# Exercise instructions
Copy each line in the data that includes the word "speedCode".

# Supplied data
------------
/-- The port's link goes down (R349): frames not yet sent are late, and the transmit queue is flushed at the next boundary. -/
def State.portDown (s : State) (p : Nat) : State :=
  let q := s.port p
  let s := (s.setFld (xePstat p) 3 0 0).setPort p { q with up := false, toSend := [], sending := none, flushDue := q.up || q.flushDue }
  s.leaveUnsent p q.sending q.toSend

/-- PORT_LINK_DOWN (R349). -/
def execPortLinkDown (p : PortId) (s : State) : Result := .next (s.portDown p)

/-- The codes of XE_PSTAT.SPEED (R350). -/
def speedCode : LinkSpeed → Nat
  | .m10 => 1
  | .m100 => 2
  | .g1 => 3
  | .g10 => 4

/-- The speeds of a MODE (R336). -/
def modeAllows (mode : Nat) (v : LinkSpeed) : Bool :=
  match mode, v with
  | 1, .g10 => true
  | 2, .g1 => true
  | 3, .g10 => false
  | 3, _ => true
  | _, _ => false

/-- PORT_LINK_UP (R336, R350): LINK and SPEED, at a speed the port's MODE has; ETHREF must be ready. -/
def execPortLinkUp (p : PortId) (speed : LinkSpeed) (s : State) : Result :=
  .next (if modeAllows (s.fld (xePcfg p) 2 0) speed ∧ s.flag clkStat 1 then
    (s.setFld (xePstat p) 3 0 (8 + speedCode speed)).onPort p fun q => { q with up := true }
  else s)

/-! ### What happens when no command waits -/

/-- The block idles (log entry 7): one count of the time base, and the receive items that wait are tried again (R196). -/
def State.idle (s : State) : State := (s.tickBase).retryAll

end Sys2Proof.Machine
end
------------
# Final answer
def speedCode : LinkSpeed → Nat
    (s.setFld (xePstat p) 3 0 (8 + speedCode speed)).onPort p fun q => { q with up := true }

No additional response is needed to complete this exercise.